◆ **WHAT IS BEING ASKED**: Output exactly the lines that run from the top of the entries to the line holding "namespace Sys2Proof", including both of those lines.

**** RECORDS SHOWN

-- ==== Sys2Proof/Decode.lean ====
section
/-! DEFINITION. Decode.lean: the opcode table gives no row any bits, so `decodeTableWord` reads no command. What the
block does decode are the frames of the cabinet link: this file holds the frame of every host command, the command
that a frame spells, and the bytes of a frame on the line (Tables 13-1 and 13-4). -/

namespace Sys2Proof

/-- The command a word of the opcode table spells: no row of the table has bits. -/
def decodeTableWord (_nbits _w : Nat) : Option Instr := none

/-- The byte at a place of a frame's fields. -/
def byteAt (fs : List Byte) (k : Nat) : Byte := fs.getD k 0

/-- The two-byte field at a place of a frame's fields, most significant byte first. -/
def wordAt (fs : List Byte) (k : Nat) : Word := byteAt fs k ++ byteAt fs (k + 1)

/-- The nineteen bytes of a timing set (Table 13-4). -/
def TimingFields.bytes (t : TimingFields) : List Byte :=
  wordBytes t.minGreen ++ [t.addedInitial] ++ wordBytes t.maxInitial ++ [t.maxGap, t.minGap] ++ wordBytes t.tbr ++
    wordBytes t.ttr ++ wordBytes t.maxGreen ++ [t.amber, t.redClear] ++ wordBytes t.walk ++ wordBytes t.pedClear

/-- The timing set whose nineteen bytes begin at place `k`. -/
def TimingFields.parse (fs : List Byte) (k : Nat) : TimingFields :=
  { minGreen := wordAt fs k, addedInitial := byteAt fs (k + 2), maxInitial := wordAt fs (k + 3),
    maxGap := byteAt fs (k + 5), minGap := byteAt fs (k + 6), tbr := wordAt fs (k + 7), ttr := wordAt fs (k + 9),
    maxGreen := wordAt fs (k + 11), amber := byteAt fs (k + 13), redClear := byteAt fs (k + 14),
    walk := wordAt fs (k + 15), pedClear := wordAt fs (k + 17) }

/-- The thirteen bytes of SET DETECTOR. -/
def DetectorFields.bytes (f : DetectorFields) : List Byte :=
  [f.number, f.mode] ++ wordBytes f.callMask ++ wordBytes f.extendMask ++
    [f.delay, f.locking, f.maxPresence, f.maxAbsence, f.chatterLimit, f.failAction, f.wrongWay]

def DetectorFields.parse (fs : List Byte) : DetectorFields :=
  { number := byteAt fs 0, mode := byteAt fs 1, callMask := wordAt fs 2, extendMask := wordAt fs 4,
    delay := byteAt fs 6, locking := byteAt fs 7, maxPresence := byteAt fs 8, maxAbsence := byteAt fs 9,
    chatterLimit := byteAt fs 10, failAction := byteAt fs 11, wrongWay := byteAt fs 12 }

/-- The eighteen bytes of SET PREEMPT (Table 13-6). -/
def PreemptFields.bytes (f : PreemptFields) : List Byte :=
  [f.number, f.priority, f.delay, f.locking, f.minGreen, f.pedTruncate, f.pedClear] ++ wordBytes f.trackSet ++
    wordBytes f.trackTime ++ wordBytes f.dwellSet ++ wordBytes f.dwellMin ++ [f.maxPresence, f.exitKind, f.enable]

def PreemptFields.parse (fs : List Byte) : PreemptFields :=
  { number := byteAt fs 0, priority := byteAt fs 1, delay := byteAt fs 2, locking := byteAt fs 3,
    minGreen := byteAt fs 4, pedTruncate := byteAt fs 5, pedClear := byteAt fs 6, trackSet := wordAt fs 7,
    trackTime := wordAt fs 9, dwellSet := wordAt fs 11, dwellMin := wordAt fs 13, maxPresence := byteAt fs 15,
    exitKind := byteAt fs 16, enable := byteAt fs 17 }

/-- The seven bytes of SET TONE. -/
def ToneFields.bytes (f : ToneFields) : List Byte :=
  [f.number, f.channel, f.button, f.frequency, f.dayVolume, f.nightVolume, f.flags]

def ToneFields.parse (fs : List Byte) : ToneFields :=
  { number := byteAt fs 0, channel := byteAt fs 1, button := byteAt fs 2, frequency := byteAt fs 3,
    dayVolume := byteAt fs 4, nightVolume := byteAt fs 5, flags := byteAt fs 6 }

/-- The eight bytes of SET SIGN. -/
def SignFields.bytes (f : SignFields) : List Byte :=
  [f.entry, f.source, f.flags, f.message, f.messageGreen, f.messageOther, f.dayBright, f.nightBright]

def SignFields.parse (fs : List Byte) : SignFields :=
  { entry := byteAt fs 0, source := byteAt fs 1, flags := byteAt fs 2, message := byteAt fs 3,
    messageGreen := byteAt fs 4, messageOther := byteAt fs 5, dayBright := byteAt fs 6, nightBright := byteAt fs 7 }

/-- The thirty-two bytes of the sixteen rows of LOAD COMPATIBILITY. -/
def rowBytes (rows : Vector ChanSet 16) : List Byte :=
  (List.finRange 16).flatMap (fun i => wordBytes (rows.get i))

def rowsOf (fs : List Byte) : Vector ChanSet 16 := Vector.ofFn (fun i => wordAt fs (2 * i.val))

/-- The frame in which a host command travels (Table 13-4); none for an event, which is no frame. -/
def frameOf : Instr → Option Frame
  | .unknownKind kind tag fields => some ⟨kind, tag, fields⟩
  | .identify tag => some ⟨Config.kindIdentify, tag, []⟩
  | .status tag => some ⟨Config.kindStatus, tag, []⟩
  | .setLink tag supervision enable period =>
    some ⟨Config.kindSetLink, tag, [supervision] ++ wordBytes enable ++ [period]⟩
  | .setChannel tag channel typeCode flags recallCode timing =>
    some ⟨Config.kindSetChannel, tag, [channel, typeCode, flags, recallCode] ++ timing.bytes⟩
  | .readChannel tag channel => some ⟨Config.kindReadChannel, tag, [channel]⟩
  | .setDimming tag on k => some ⟨Config.kindSetDimming, tag, [on, k]⟩
  | .loadCompatibility tag rows => some ⟨Config.kindLoadCompatibility, tag, rowBytes rows⟩
  | .readCompatibility tag => some ⟨Config.kindReadCompatibility, tag, []⟩
  | .queueStep tag mode skip greenSet stepTime =>
    some ⟨Config.kindQueueStep, tag, [mode, skip] ++ wordBytes greenSet ++ wordBytes stepTime⟩
  | .clearQueue tag => some ⟨Config.kindClearQueue, tag, []⟩
  | .setQueueMode tag mode => some ⟨Config.kindSetQueueMode, tag, [mode]⟩
  | .hold tag on => some ⟨Config.kindHold, tag, [on]⟩
  | .forceEnd tag => some ⟨Config.kindForceEnd, tag, []⟩
  | .readQueue tag first => some ⟨Config.kindReadQueue, tag, [first]⟩
  | .placeCall tag mask => some ⟨Config.kindPlaceCall, tag, wordBytes mask⟩
  | .setDetector tag f => some ⟨Config.kindSetDetector, tag, f.bytes⟩
  | .readDetectors tag first count clear => some ⟨Config.kindReadDetectors, tag, [first, count, clear]⟩
  | .setPreempt tag f => some ⟨Config.kindSetPreempt, tag, f.bytes⟩
  | .readPreempt tag preempt => some ⟨Config.kindReadPreempt, tag, [preempt]⟩
  | .readFault tag => some ⟨Config.kindReadFault, tag, []⟩
  | .enterControl tag => some ⟨Config.kindEnterControl, tag, []⟩
  | .enterFlash tag => some ⟨Config.kindEnterFlash, tag, []⟩
  | .resetFault tag => some ⟨Config.kindResetFault, tag, []⟩
  | .setStart tag startFlash entryRed shortOutage redFailTime =>
    some ⟨Config.kindSetStart, tag, [startFlash, entryRed, shortOutage, redFailTime]⟩
  | .setTimebase tag nominal => some ⟨Config.kindSetTimebase, tag, [nominal]⟩
  | .setSupply tag dropout sag high => some ⟨Config.kindSetSupply, tag, [dropout, sag, high]⟩
  | .setTone tag f => some ⟨Config.kindSetTone, tag, f.bytes⟩
  | .setSignChain tag count period gap => some ⟨Config.kindSetSignChain, tag, [count, period, gap]⟩
  | .setSign tag f => some ⟨Config.kindSetSign, tag, f.bytes⟩
  | .readSigns tag => some ⟨Config.kindReadSigns, tag, []⟩
  | .hardwareReset _ | .millisecond | .scanTick _ _ _ | .crystalTenth | .mainsTenth | .realCrossingEvent _
  | .syntheticCrossingEvent | .monitorSample _ | .supplySample _ | .plugReadComplete _ | .amberExpiry _
  | .redClearanceExpiry _ | .walkExpiry _ | .pedClearExpiry _ | .stepTimerExpiry | .initialGreenRunOut _ | .gapOut _
  | .maxOut _ | .detectorLevelChange _ | .delayReached _ | .stuckOn _ | .noActivity _ | .chatter _
  | .chatterWindowEnd | .preemptInputLevelChange _ | .preemptStuck _ | .preemptDelayExpiry _ | .trackEnd | .dwellEnd
  | .redFail _ | .startFlashTimerExpiry | .entryRedEnd | .manualFlashSwitchEdge | .locatorTick _ | .walkTick _
  | .confirmEnd _ | .signPeriodExpiry | .signExchangeStart | .signExchangeEnd _ | .receiveCharacter _ _ _ | .gapError
  | .frameSent | .sendReport | .statusTimerExpiry | .supervisionExpiry => none

/-- The field bytes of a command of a kind (the Field bytes column of Table 13-4); none for a kind that is no
command kind. -/
def commandLength (kind : Byte) : Option Nat :=
  if kind = Config.kindIdentify then some 0
  else if kind = Config.kindStatus then some 0
  else if kind = Config.kindSetLink then some 4
  else if kind = Config.kindSetChannel then some 23
  else if kind = Config.kindReadChannel then some 1
  else if kind = Config.kindSetDimming then some 2
  else if kind = Config.kindLoadCompatibility then some 32
  else if kind = Config.kindReadCompatibility then some 0
  else if kind = Config.kindQueueStep then some 6
  else if kind = Config.kindClearQueue then some 0
  else if kind = Config.kindSetQueueMode then some 1
  else if kind = Config.kindHold then some 1
  else if kind = Config.kindForceEnd then some 0
  else if kind = Config.kindReadQueue then some 1
  else if kind = Config.kindPlaceCall then some 2
  else if kind = Config.kindSetDetector then some 13
  else if kind = Config.kindReadDetectors then some 3
  else if kind = Config.kindSetPreempt then some 18
  else if kind = Config.kindReadPreempt then some 1
  else if kind = Config.kindReadFault then some 0
  else if kind = Config.kindEnterControl then some 0
  else if kind = Config.kindEnterFlash then some 0
  else if kind = Config.kindResetFault then some 0
  else if kind = Config.kindSetStart then some 4
  else if kind = Config.kindSetTimebase then some 1
  else if kind = Config.kindSetSupply then some 3
  else if kind = Config.kindSetTone then some 7
  else if kind = Config.kindSetSignChain then some 3
  else if kind = Config.kindSetSign then some 8
  else if kind = Config.kindReadSigns then some 0
  else none

/-- The bytes a reply carries after its result, the entries of a reply of varying length left out (Table 13-4,
R191). -/
def replyLength (kind : Byte) : Nat :=
  if kind = Config.kindIdentify then 10
  else if kind = Config.kindStatus then 18
  else if kind = Config.kindSetLink then 4
  else if kind = Config.kindSetChannel then 23
  else if kind = Config.kindReadChannel then 32
  else if kind = Config.kindSetDimming then 2
  else if kind = Config.kindLoadCompatibility then 1
  else if kind = Config.kindReadCompatibility then 36
  else if kind = Config.kindQueueStep then 5
  else if kind = Config.kindClearQueue then 1
  else if kind = Config.kindSetQueueMode then 2
  else if kind = Config.kindHold then 1
  else if kind = Config.kindReadQueue then 13
  else if kind = Config.kindPlaceCall then 2
  else if kind = Config.kindSetDetector then 14
  else if kind = Config.kindReadDetectors then 6
  else if kind = Config.kindSetPreempt then 18
  else if kind = Config.kindReadPreempt then 33
  else if kind = Config.kindReadFault then 21
  else if kind = Config.kindEnterControl then 1
  else if kind = Config.kindEnterFlash then 1
  else if kind = Config.kindResetFault then 1
  else if kind = Config.kindSetStart then 4
  else if kind = Config.kindSetTimebase then 2
  else if kind = Config.kindSetSupply then 3
  else if kind = Config.kindSetTone then 7
  else if kind = Config.kindSetSignChain then 3
  else if kind = Config.kindSetSign then 8
  else if kind = Config.kindReadSigns then 4
  else 0

/-- The host command of a kind and its field bytes, the length taken as right. -/
def commandOf (kind tag : Byte) (fs : List Byte) : Option Instr :=
  if kind = Config.kindIdentify then some (.identify tag)
  else if kind = Config.kindStatus then some (.status tag)
  else if kind = Config.kindSetLink then some (.setLink tag (byteAt fs 0) (wordAt fs 1) (byteAt fs 3))
  else if kind = Config.kindSetChannel then
    some (.setChannel tag (byteAt fs 0) (byteAt fs 1) (byteAt fs 2) (byteAt fs 3) (TimingFields.parse fs 4))
  else if kind = Config.kindReadChannel then some (.readChannel tag (byteAt fs 0))
  else if kind = Config.kindSetDimming then some (.setDimming tag (byteAt fs 0) (byteAt fs 1))
  else if kind = Config.kindLoadCompatibility then some (.loadCompatibility tag (rowsOf fs))
  else if kind = Config.kindReadCompatibility then some (.readCompatibility tag)
  else if kind = Config.kindQueueStep then
    some (.queueStep tag (byteAt fs 0) (byteAt fs 1) (wordAt fs 2) (wordAt fs 4))
  else if kind = Config.kindClearQueue then some (.clearQueue tag)
  else if kind = Config.kindSetQueueMode then some (.setQueueMode tag (byteAt fs 0))
  else if kind = Config.kindHold then some (.hold tag (byteAt fs 0))
  else if kind = Config.kindForceEnd then some (.forceEnd tag)
  else if kind = Config.kindReadQueue then some (.readQueue tag (byteAt fs 0))
  else if kind = Config.kindPlaceCall then some (.placeCall tag (wordAt fs 0))
  else if kind = Config.kindSetDetector then some (.setDetector tag (DetectorFields.parse fs))
  else if kind = Config.kindReadDetectors then
    some (.readDetectors tag (byteAt fs 0) (byteAt fs 1) (byteAt fs 2))
  else if kind = Config.kindSetPreempt then some (.setPreempt tag (PreemptFields.parse fs))
  else if kind = Config.kindReadPreempt then some (.readPreempt tag (byteAt fs 0))
  else if kind = Config.kindReadFault then some (.readFault tag)
  else if kind = Config.kindEnterControl then some (.enterControl tag)
  else if kind = Config.kindEnterFlash then some (.enterFlash tag)
  else if kind = Config.kindResetFault then some (.resetFault tag)
  else if kind = Config.kindSetStart then
    some (.setStart tag (byteAt fs 0) (byteAt fs 1) (byteAt fs 2) (byteAt fs 3))
  else if kind = Config.kindSetTimebase then some (.setTimebase tag (byteAt fs 0))
  else if kind = Config.kindSetSupply then some (.setSupply tag (byteAt fs 0) (byteAt fs 1) (byteAt fs 2))
  else if kind = Config.kindSetTone then some (.setTone tag (ToneFields.parse fs))
  else if kind = Config.kindSetSignChain then some (.setSignChain tag (byteAt fs 0) (byteAt fs 1) (byteAt fs 2))
  else if kind = Config.kindSetSign then some (.setSign tag (SignFields.parse fs))
  else if kind = Config.kindReadSigns then some (.readSigns tag)
  else none

/-- What the command handler makes of a frame (R184). -/
inductive Parsed where
  | unknown
  | badLength
  | command (c : Instr)
  deriving DecidableEq, Repr

/-- The judgment of a frame by kind and length (R184). -/
def parseFrame (f : Frame) : Parsed :=
  match commandLength f.kind with
  | none => .unknown
  | some n =>
    if f.fields.length = n then
      match commandOf f.kind f.tag f.fields with
      | some c => .command c
      | none => .unknown
    else .badLength

/-- The sum of bytes modulo 256. -/
def byteSum : List Byte → Byte
  | [] => 0
  | b :: bs => b + byteSum bs

/-- The bytes of a frame after its marker: length, kind, tag, fields and the check byte (Table 13-1). -/
def Frame.bytes (f : Frame) : List Byte :=
  let n := u8 (f.fields.length + 3)
  let body := f.kind :: f.tag :: f.fields
  n :: (body ++ [- (n + byteSum body)])

/-- The characters of a frame as the transmitter sends them: the marker and the bytes after it (R181). -/
def Frame.sent (f : Frame) : List Byte := Config.frameMarker :: f.bytes

/-- The frame in the N bytes received after a length byte, the check byte left out. -/
def frameOfBytes (bs : List Byte) : Frame :=
  { kind := byteAt bs 0, tag := byteAt bs 1, fields := (bs.drop 2).dropLast }

end Sys2Proof
end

********

◆ **YOUR SOLUTION**:
-- ==== Sys2Proof/Decode.lean ====
section
/-! DEFINITION. Decode.lean: the opcode table gives no row any bits, so `decodeTableWord` reads no command. What the
block does decode are the frames of the cabinet link: this file holds the frame of every host command, the command
that a frame spells, and the bytes of a frame on the line (Tables 13-1 and 13-4). -/

namespace Sys2Proof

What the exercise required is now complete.